Something had changed, however, when the boots reappeared. Not a single assassination by the boots failed to have collateral damage during this time period. 

- The boots forced an Alikean parliamentarian to go on a bloody rampage, kicking seventeen people— including two dragons— to death before mages incinerated the man. He’d died earlier in the rampage, but the boots had continued animating his legs afterward.

- The boots fell from the sky, slamming into a construction site to collapse a scaffolding onto a Tsarnassan family head overseeing the construction of a new tower in Lemannen. Three dead. 

- The boots drove the court of a king of Ruhn mad during a ball, forcing them to throw themselves at the king like mad beasts. The king at that time was an accomplished bone mage, and slaughtered nearly two dozen of his family and friends before he fell beneath the tide of bodies.


It was the Oxbow Ford incident, however, that ultimately led to the downfall of the boots.

Over a period of seven months, the boots carried out a campaign of assassinations, sabotage, and espionage in Alikea and Tsarnassus, which escalated into a major border clash between them. Border clashes have always been common between the two largest states in Northeastern Ithos, but this one was particularly bloody, with almost three thousand dead in the battle of Oxbow Ford. 

It might have turned into a full-blown war— though it says a lot about the size and strength of the two nations that three thousand dead didn’t count as a war for them— but Alikean security forces had found the old theory about the magic boots that murdered people in their archives, and an internal investigation had convinced them of what happened. As the victors of the battle for Oxbow Ford, who also had unquestionably been wronged more heavily in the preceding months, they were in a unique position to simply step back and end the fighting. 

Their investigation had somewhat conclusively proven that the boots were involved, and had orchestrated the whole thing— which also happens to be the single largest piece of evidence for the boots being sapient.

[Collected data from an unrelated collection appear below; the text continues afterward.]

-- ==== Sys2Proof/Machine/LoopCommands.lean ====
section
/-! DEFINITION. The commands of the bay loop (chapter 7): transactions that begin and end, the ticks of the scan and of
the rebuild. -/

namespace Sys2Proof.Machine

/-! ### Transactions -/

/-- LOOP_TRANSACTION_BEGIN: on an idle loop that no rebuild holds, the loop scheduler takes the next transaction
(R143). -/
def execLoopTransactionBegin (s : State) : Out :=
  live s (if s.loop.onLoop.isNone && !s.loopHeld && !s.loop.queued.isEmpty then
    (s.beginNext s.loop.queued.length).settle
  else s)

/-- The waiting placement of the highest class, the earliest among those, takes a place that is free, and its client's
placements kept back follow (R142). -/
def Loop.takePlace (l : Loop) : Loop :=
  match frontTxn l.waiting with
  | some t =>
    if l.queued.length < 64 then
      Loop.reflow { l with queued := l.queued ++ [t], waiting := l.waiting.erase t }
    else l
  | none => l

/-- PLACEMENT_APPENDED (R142). -/
def execPlacementAppended (s : State) : Out := live s { s with loop := s.loop.takePlace }

/-- The addressed transaction on the loop, which waits for a response (R139). -/
def State.awaited (s : State) : Option OnLoop := s.loop.onLoop.filter fun o => o.txn.address ≠ 63

/-- RESPONSE_WAIT_EXPIRY: a failed attempt (R139). -/
def execResponseWaitExpiry (s : State) : Out :=
  live s (match s.awaited with
    | some o => (s.reach o.waitDue).failedAttempt o
    | none => s)

/-- A failed attempt of this transaction makes a link Lost (R140). -/
def State.wouldLose (s : State) (o : OnLoop) : Bool :=
  o.attempt = 3 && match o.txn.bay? with
    | some i => (s.bay i).miss = 2 && (s.bay i).link = .linked
    | none => false

/-- LINK_LOST: the wait that expires at the third attempt of a transaction whose NoAnswer makes the link Lost (R140,
L3). -/
def execLinkLost (s : State) : Out :=
  live s (match s.awaited with
    | some o => if s.wouldLose o then (s.reach o.waitDue).failedAttempt o else s
    | none => s)

/-- A valid response to the transaction on the loop, of this op (R136, R138). -/
def State.onAnswer (s : State) (op : Nat) (resp : List Byte) : State :=
  match s.awaited with
  | some o =>
    if o.txn.opCode = op then
      match answer? o.txn resp with
      | some a => s.answered o a
      | none => s
    else s
  | none => s

/-- STATUS (R143). The event finds the service keyswitch at this level (L31). -/
def execStatus (resp : List Byte) (key : Bool) (s : State) : Out :=
  live s (State.onAnswer { s with keyswitch := key } 0x04 resp)

/-- A valid STATUS answer at which an overdraw count reaches 3 (R44). -/
def State.wouldOverdraw (s : State) (resp : List Byte) : Bool :=
  match s.awaited with
  | some o =>
    match o.txn.bay?, answer? o.txn resp with
    | some i, some a =>
      o.txn.opCode = 0x04 && a.result == .ok && !(s.bay i).overdraw && (s.bay i).overdrawCount = 2 &&
        overBound a.block.limit < min a.block.measured 60
    | _, _ => false
  | none => false

/-- OVERDRAW_FAULT: the STATUS answer at which a bay's overdraw count reaches 3 (R44, L3). -/
def execOverdrawFault (resp : List Byte) (key : Bool) (s : State) : Out :=
  live s (if s.wouldOverdraw resp then State.onAnswer { s with keyswitch := key } 0x04 resp else s)

/-- GRANT (R39). -/
def execGrant (resp : List Byte) (s : State) : Out := live s (s.onAnswer 0x06 resp)

/-- TAG (R60). -/
def execTag (resp : List Byte) (s : State) : Out := live s (s.onAnswer 0x05 resp)

/-- LOCK (R101, R102). -/
def execLock (resp : List Byte) (s : State) : Out := live s (s.onAnswer 0x07 resp)

/-- LAMP (R76). -/
def execLamp (resp : List Byte) (s : State) : Out := live s (s.onAnswer 0x08 resp)

/-- IDENTIFY (R147, R148). -/
def execIdentify (resp : List Byte) (s : State) : Out := live s (s.onAnswer 0x01 resp)

/-- ASSIGN (R147). -/
def execAssign (resp : List Byte) (s : State) : Out := live s (s.onAnswer 0x02 resp)

/-- PASS (R147, R148). -/
def execPass (resp : List Byte) (s : State) : Out := live s (s.onAnswer 0x03 resp)

/-- NODERESET (R147). -/
def execNodereset (resp : List Byte) (s : State) : Out := live s (s.onAnswer 0x0A resp)

/-- SHED: the last byte of the broadcast has been sent, which ends it (R42, R139). -/
def execShed (s : State) : Out :=
  live s (match s.loop.onLoop with
    | some o => if o.txn = .shed then s.idleLoop else s
    | none => s)

/-- RESPONSE_NOT_VALID: a failed attempt (R136, R139). -/
def execResponseNotValid (resp : List Byte) (s : State) : Out :=
  live s (match s.awaited with
    | some o => if (answer? o.txn resp).isNone then s.failedAttempt o else s
    | none => s)

/-! ### The scan (R144) -/

/-- SCAN_PASS_START (R144). -/
def execScanPassStart (s : State) : Out :=
  live s (if s.loop.scan.running && !s.loop.scan.passActive && !s.loopHeld then
    s.atDue (some s.loop.scan.nextStart) State.startPass
  else s)

/-- The next position of the pass, those Absent or Dark passed over; the pass ends where none is left (R144). -/
def State.scanNext (s : State) : State :=
  match s.loop.scan.left.dropWhile fun i => !((s.bay i).link = .linked || (s.bay i).link = .lost) with
  | [] => { s with loop := { s.loop with scan := s.loop.scan.finish s.now } }
  | i :: rest => s.scanPlace i rest

/-- SCAN_STATUS_PLACE (R144). -/
def execScanStatusPlace (s : State) : Out :=
  live s (if s.loop.scan.running && s.loop.scan.passActive && !s.loop.scan.outstanding then
    s.atDue (some (s.loop.scan.lastPlaced + s.loop.scan.interval)) State.scanNext
  else s)

/-! ### The rebuild (R145 to R152) -/

/-- The rebuild in a phase. -/
def State.rebuildIn (s : State) (p : RebuildPhase) : Option Rebuild := s.loop.rebuild.filter (·.phase = p)

/-- REBUILD_POWER_OFF_END: the loop power has been off for 500 ms (R146). -/
def execRebuildPowerOffEnd (s : State) : Out :=
  live s (match s.rebuildIn .powerOff with
    | some r => (s.reach r.due).powerUp r
    | none => s)

/-- REBUILD_BOOT_END: discovery begins at position 1 (R146). -/
def execRebuildBootEnd (s : State) : Out :=
  live s (match s.rebuildIn .booting with
    | some r => (s.reach r.due).discover 0
    | none => s)

/-- AUTO_REBUILD_CHECK: the check of every second (R152, L33). -/
def execAutoRebuildCheck (s : State) : Out :=
  live s (s.atDue (some s.loop.checkDue) fun s =>
    (State.autoCheck { s with loop := { s.loop with checkDue := s.loop.checkDue + 1000 } }).settle)

end Sys2Proof.Machine
end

While we don’t know for certain that the Lord Mayor of Oxbow Ford was the primary target, all activity by the boots around the incident ceased when the Mayor died as a side-casualty of the battle, and quite a few of the intelligence documents that had been altered to lead to the incident had been specifically altered to indicate the other side was specifically moving on Oxbow Ford, which had relatively little tactical significance otherwise- there were plenty of bridges over the river both upstream and down from Oxbow. 

It should be noted, importantly, that Oxbow Ford was a village of less than four hundred souls, and that the Lord Mayor of the town also doubled as the tavern-keeper, was well liked by everyone in town, and whose position was almost entirely ceremonial. The portly, cheerful fellow was, by all accounts, “mostly in it for the hat.” 

The hat, which was apparently quite large, over-decorated, and impressive, vanished during the battle.

If nothing else, it just goes to show that the boots had absolutely no sense of proportion— it had put far more effort into the Oxbow Ford incident than any other on record.

After that, over a dozen nations and city-states, as well as several independent great powers, all united in a hunt for the boots. Within three months, it had been captured and turned over to Skyhold for disposal or containment. The capture itself was, somewhat unsurprisingly, in the aftermath of yet another Alikean parliamentarian being assassinated by the boots— this time by the old “death by birds” favorite. Owls during the day, specifically.

When attempts to destroy the boots failed (see above), the boots were placed into the vault, where they’ve remained safely ever since. 

There is one additional odd detail to the story, however. Five years after the boots were placed in the vaults, during a Midwinter audit of its contents, a somewhat alarming and exceptionally odd change occurred.

A hat, by all accounts perfectly matching the description of the mayor of Oxbow Ford’s ceremonial headgear, appeared inside the obsidian cage holding the boots.

It has remained there alongside the boots ever since, as it’s judged too much of a security risk to open the cage and investigate.